College of Engineering and Applied Sciences, Room B-231
Abstract:
Advancements in the field of solution processable electro-active materials and their ability to be printed on different substrates have led to the evolution of printed electronics. In this field, electronic components are manufactured with conventional printing methods for the benefits of cost, time, and material savings. Transparent electrodes made from indium tin oxide (ITO) are part of many electronic devices. Currently in the industry, highly conductive ITO films are prepared by sputtering. The sputtering and patterning of ITO films is a sophisticated process that consumes high energy, generates much waste and produces films with limited flexibility. Therefore, there is a need to investigate other processing methods for creating ITO films. Gravure printing is an excellent option for printing ITO nanoparticles. However, minimal research has been done to study the gravure printing process for producing ITO films or the properties of the films after printing and sintering.

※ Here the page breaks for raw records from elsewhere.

-- ==== Sys2Proof/Machine/IntakeOps.lean ====
section
/-! DEFINITION. The frame intake's operations: arming, triggers, lines of a frame, lamp marks, abort,
settling, gain loads (spec/05). -/

namespace Sys2Proof.Machine

/-- What the intake holds for a camera is changed. -/
def updCam (c : Camera) (f : CamState → CamState) (s : State) : State :=
  { s with intake := { s.intake with cams := s.intake.cams.set c (f (s.intake.cams.get c)) } }

/-- What the intake holds for a camera. -/
def State.cam (s : State) (c : Camera) : CamState := s.intake.cams.get c

/-- The slot that is ARMED or FILLING, if there is one (R105). -/
def CamState.inFlight (c : CamState) : Option Nat :=
  c.slots.findIdx? fun x => x.state == .armed || x.state == .filling

/-- The lowest-numbered FREE slot (R105). -/
def CamState.firstFree (c : CamState) : Option Nat := c.slots.findIdx? fun x => x.state == .free

/-- The frame record of a slot. -/
def CamState.frameAt (c : CamState) (k : Nat) : Option Frame := (c.slots.getD k Slot.empty).frame

/-- The frame record of the slot in flight. -/
def CamState.flying (c : CamState) : Option Frame := c.inFlight.bind c.frameAt

/-- A slot's contents are replaced. -/
def CamState.putSlot (c : CamState) (k : Nat) (x : Slot) : CamState := { c with slots := c.slots.set k x }

/-- A slot's frame record is changed. -/
def CamState.updFrame (c : CamState) (k : Nat) (f : Frame → Frame) : CamState :=
  let x := c.slots.getD k Slot.empty
  c.putSlot k { x with frame := x.frame.map f }

/-- Slot size (R102). -/
def Geometry.slotSize (g : Geometry) : Nat := g.frameBytes

/-- The address of slot `k` of a camera (R103). -/
def State.slotBase (s : State) (c : Camera) (k : Nat) : Nat :=
  s.transit.map.slotPool.base + (cameraCode c * s.intake.geo.slots + k) * s.intake.geo.slotSize

/-- The slot state at an address of the pool, none past the slots (R103). -/
def State.slotStateAt (s : State) (a : Nat) : Option SlotState :=
  let i := (a - s.transit.map.slotPool.base) / s.intake.geo.slotSize
  if i < s.intake.geo.slots then ((s.cam .left).slots[i]?).map Slot.state
  else if i < 2 * s.intake.geo.slots then
    ((s.cam .right).slots[i - s.intake.geo.slots]?).map Slot.state
  else none

/-! ## Arming (R105) -/

/-- A fresh frame record (R105). -/
def Frame.fresh (handle : Option Nat) (opening : Nat) (side : Option Nat) (retake : Nat) : Frame :=
  ⟨0, handle, opening, side, retake, .inFlight, .none, none, 0, 0, 0, false⟩

/-- A camera's lowest FREE slot is armed, unless one is in flight (R105). -/
def CamState.arm (c : CamState) (f : Frame) : CamState :=
  match c.inFlight, c.firstFree with
  | none, some k => c.putSlot k ⟨.armed, some f⟩
  | _, _ => c

/-! ## Frame ends (R111, R113, R115, R130) -/

/-- The frame in flight ends: its statistics are filled and its end set (R130). -/
def CamState.endFrame (g : Geometry) (e : FrameEnd) (r : FrameReason) (c : CamState) : CamState :=
  match c.intakeRec.armed with
  | none => c
  | some k =>
    c.updFrame k fun f =>
      { f with ending := e, reason := r, sum := c.intakeRec.sum, clip := c.intakeRec.clip,
               mean := g.mean c.intakeRec.sum }

/-- The intake record with its state changed. -/
def CamState.setIntake (c : CamState) (f : IntakeRecord → IntakeRecord) : CamState :=
  { c with intakeRec := f c.intakeRec }

/-- Whether a frame is being received or awaited. -/
def IntakeRecord.busy (r : IntakeRecord) : Bool := r.state == .waitFirst || r.state == .receiving

/-! ## The trigger (R107) -/

/-- A slot armed for an exposure whose trigger has not come: its frame has no number yet (R105). -/
def Slot.awaits (x : Slot) : Bool :=
  x.state == .armed && (x.frame.map fun f => f.ending == .inFlight && f.number == 0).getD false

/-- The slot a camera is armed with for the trigger to come. -/
def CamState.awaiting (c : CamState) : Option Nat := c.slots.findIdx? Slot.awaits

/-- A camera armed for the exposure is triggered, its CAM_TRIG high until `fall`; a frame it still
awaited or received ends first (R107). `lamp`: the exposure already has a lamp fault (R96;
notes/assumptions/24.md). -/
def CamState.trigger (g : Geometry) (calibration lamp : Bool) (fall : Nat) (c : CamState) : CamState :=
  match c.awaiting with
  | none => c
  | some k =>
    let c := if c.intakeRec.busy then c.endFrame g .damaged .sequence else c
    let n := if c.counter = max32 then 1 else c.counter + 1
    let table := if c.pendingTableFlag then c.pendingTable else c.activeTable
    let corr := if c.pendingCorrectionFlag then c.pendingCorrection else c.activeCorrection
    let use := corr && !calibration
    let c := { c with
      counter := n
      activeTable := table
      pendingTableFlag := false
      activeCorrection := corr
      pendingCorrectionFlag := false
      intakeRec := ⟨.waitFirst, some k, 0, g.frameBytes, false, lamp, table, use, 0, 0,
        List.replicate 64 0, some fall, none⟩ }
    c.updFrame k fun f => { f with number := n, corrected := use }

/-- A raised trigger whose hold has ended falls: the frame timer starts unless the frame has ended
complete (R108, R113). -/
def CamState.triggerFalls (now : Nat) (g : Geometry) (c : CamState) : CamState :=
  match c.intakeRec.trigger with
  | some x =>
    if x ≤ now then
      c.setIntake fun r =>
        { r with trigger := none
                 timer := if r.state = .idle then r.timer else some (now + ms g.frameTimeout) }
    else c
  | none => c

/-! ## Lines of a frame (R109 to R114) -/

/-- What became of an aperture write. -/
inductive LineFate
  | dropped
  | broke
  | written (offset : Nat) (data : Line) (ended : Bool)
deriving DecidableEq, Repr

/-- A frame broken by a line (R113). -/
def CamState.breakFrame (g : Geometry) (r : FrameReason) (c : CamState) : CamState :=
  (c.endFrame g .damaged (if c.intakeRec.lamp then .lamp else r)).setIntake fun x =>
    { x with state := .draining, armed := none }

/-- The end of a frame whose last line has been written (R111). -/
def CamState.completeFrame (g : Geometry) (c : CamState) : CamState :=
  let r := c.intakeRec
  let c := if r.lamp then c.endFrame g .damaged .lamp
    else if r.dataError then c.endFrame g .damaged .dataError
    else c.endFrame g .complete .none
  c.setIntake fun x => { x with state := .idle, armed := none, timer := none }

/-- An ARMED slot becomes FILLING with its frame's first line (R110). -/
def Slot.fill (x : Slot) : Slot := if x.state = .armed then { x with state := .filling } else x

/-- A good line: corrected, accumulated and written (R110, R112). -/
def CamState.goodLine (g : Geometry) (offset : Nat) (dataError : Bool) (data : List Byte)
    (c : CamState) : CamState × LineFate :=
  let r := c.intakeRec
  let px := correctLine g.width offset r.table r.corrected data
  let c := match r.state, r.armed with
    | .waitFirst, some k => c.putSlot k (c.slots.getD k Slot.empty).fill
    | _, _ => c
  let left := r.remaining - 64
  let c := c.setIntake fun x =>
    { x with
      state := .receiving
      expected := x.expected + 64
      remaining := left
      dataError := x.dataError || dataError
      sum := x.sum + pixelSum px
      clip := x.clip + pixelClips px
      bands := addBands x.bands px }
  if left = 0 then (c.completeFrame g, .written offset (pixelBytes px) true)
  else (c, .written offset (pixelBytes px) false)

/-- Whether a write is a full line: 64 bytes with every enable on. -/
def fullLine (len : Nat) (enables : List Bool) : Bool := len == 64 && enables.all id

/-- An aperture write is classified and handled, by the first test that fits (R109). -/
def takeLine (c : Camera) (offset : Nat) (x : Txn) (s : State) : State × LineFate :=
  let g := s.intake.geo
  let r := (s.cam c).intakeRec
  if ¬ r.busy then
    ({ s with intake := { s.intake with drops := satSucc s.intake.drops } }, .dropped)
  else if g.frameBytes ≤ offset then
    ({ s with intake := { s.intake with excess := satSucc s.intake.excess } }, .dropped)
  else if ¬ fullLine x.len x.enables then (updCam c (CamState.breakFrame g .partialLine) s, .broke)
  else if offset ≠ r.expected then (updCam c (CamState.breakFrame g .sequence) s, .broke)
  else
    let q := (s.cam c).goodLine g offset x.dataError x.data
    (updCam c (fun _ => q.1) s, q.2)

/-! ## Frame timeout (R115) -/

/-- A camera's frame timer expires (R115). -/
def CamState.expire (g : Geometry) (c : CamState) : CamState :=
  if c.intakeRec.busy then
    (c.endFrame g .lost .timeout).setIntake fun r =>
      { r with state := .idle, armed := none, timer := none }
  else c.setIntake fun r =>
    { r with state := if r.state = .draining then .idle else r.state, timer := none }

/-! ## Lamp faults and abort (R116, R117) -/

/-- A lamp fault of the exposure is marked on a camera's frame (R116). -/
def CamState.markLamp (c : CamState) : CamState :=
  match c.inFlight with
  | none => c
  | some k =>
    if c.intakeRec.busy ∧ c.intakeRec.armed = some k then c.setIntake fun r => { r with lamp := true }
    else c.updFrame k fun f =>
      match f.ending with
      | .complete | .damaged => { f with ending := .damaged, reason := .lamp }
      | .inFlight | .lost | .aborted => f

/-- A lamp fault or rest loss is marked on every frame of the exposure (R116). -/
def markLamps (s : State) : State := updCam .right CamState.markLamp (updCam .left CamState.markLamp s)

/-- A camera's frame that is armed and not settled ends ABORTED and its slot becomes FREE (R117). -/
def CamState.abortFrame (now : Nat) (g : Geometry) (c : CamState) : CamState :=
  match c.inFlight with
  | none => c
  | some k =>
    let c := c.putSlot k Slot.empty
    c.setIntake fun r =>
      if r.busy then
        { r with
          state := .draining
          armed := none
          trigger := none
          timer := if r.trigger.isSome then some (now + ms g.frameTimeout) else r.timer }
      else { r with armed := none }

/-- Every frame armed and not settled is aborted (R117). -/
def abortFrames (s : State) : State :=
  let f := CamState.abortFrame s.now s.intake.geo
  updCam .right f (updCam .left f s)

/-! ## Settling (R118) -/

/-- Review settles a frame: FILLED for ACCEPTED or MARGINAL, FREE for any other (R42, R118). -/
def CamState.settleFrame (k : Nat) (v : Verdict) (r : FrameReason) (c : CamState) : CamState :=
  match v with
  | .accepted | .marginal =>
    let x := c.slots.getD k Slot.empty
    c.putSlot k ⟨.filled, x.frame.map fun f => { f with verdict := some (v, r) }⟩
  | .rejected | .damaged | .lost | .aborted => c.putSlot k Slot.empty

/-! ## Gain loads (R121) -/

/-- The 32 gains of a line that came from memory, clamped, with the number of values changed. -/
def gainHalf (l : Line) : List Nat × Nat :=
  let raw := rd16s l 0 32
  (raw.map clampGain, raw.countP fun v => v != clampGain v)

/-- A gain read is placed, in the place `grant` when the wait list gave one, else where it finds room;
the load's second read is produced when the first has its place (R121, R168; notes/assumptions/25.md). -/
def placeGainRead (c : Camera) (second : Bool) (grant : Option Nat) (s : State) : State × Bool :=
  match (s.cam c).load with
  | none => (s, false)
  | some l =>
    let addr := l.addr + if second then 64 else 0
    match grant with
    | some id => (enqueue addr none (.gainRead c second) id s, true)
    | none =>
      let s := sync s
      if s.transit.hasPlace then
        (enqueue addr none (.gainRead c second) s.transit.nextId (bumpId s), true)
      else (waitFor (.gainRead c second) s.transit.nextId (bumpId s), false)

/-- The gain reads of a load are placed from the first or the second on. -/
def placeGainReads (c : Camera) (second : Bool) (grant : Option Nat) (s : State) : State :=
  let r := placeGainRead c second grant s
  if r.2 ∧ ¬ second then (placeGainRead c true none r.1).1 else r.1

/-- Both reads of a load have returned: the load ends (R121; the CLAMPED flag of its reply, R176:
notes/assumptions/42.md). -/
def endLoad (c : Camera) (s : State) : State :=
  match (s.cam c).load with
  | none => s
  | some l =>
    match l.first, l.second with
    | some a, some b =>
      let s := updCam c (fun x => { x with load := none }) s
      if l.refused then refuse l.ticket .badField s
      else
        replyDone l.ticket (0 < a.2 + b.2 : Bool) [(12, u8 (a.2 + b.2))]
          (updCam c (fun x => { x with pendingTable := a.1 ++ b.1, pendingTableFlag := true }) s)
    | _, _ => s

/-- A gain read returned (R121). -/
def gainReturned (c : Camera) (second refused : Bool) (l : Line) (s : State) : State :=
  let half := gainHalf l
  endLoad c (updCam c (fun x =>
    { x with load := x.load.map fun g =>
        if second then { g with second := some half, refused := g.refused || refused }
        else { g with first := some half, refused := g.refused || refused } }) s)

end Sys2Proof.Machine
end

This research investigates the gravure printability of ITO nanoparticles on polyethelene terephthalate (PET) and glass as a direct patterning process. On PET, a wide range of sheet resistivites and film thicknesses are obtained by varying the cell diameter and the aspect ratios (AR) of the engraved cells of the gravure cylinder. Regression analyses are run to determine the engraving specifications for the gravure cylinder needed to obtain the desired electrical performance for printed ITO films. Printed films are highly flexible in compariosn to commercially available sputtered ITO films on PET.
Successful printing of ITO nanoparticles on glass is achieved using an AccuPress MicroGravure Printing system. The printed films are sintered at high temperature using a Xenon photonic sintering system. Electrical performance, transmission and surface roughness of the ITO films are analyzed. Successful results are obtained for the photonic sintered ITO nanoparticles on glass. Photonic sintering greatly improves film processing efficiency. Time, and energy are saved and the process is suitable for roll-to-roll printing. Through this work, the gravure printing process is shown to hold promise as a new manufacturing process for ITO films with the advantages of high volume, low cost, and more efficient use of material over the current sputtering process.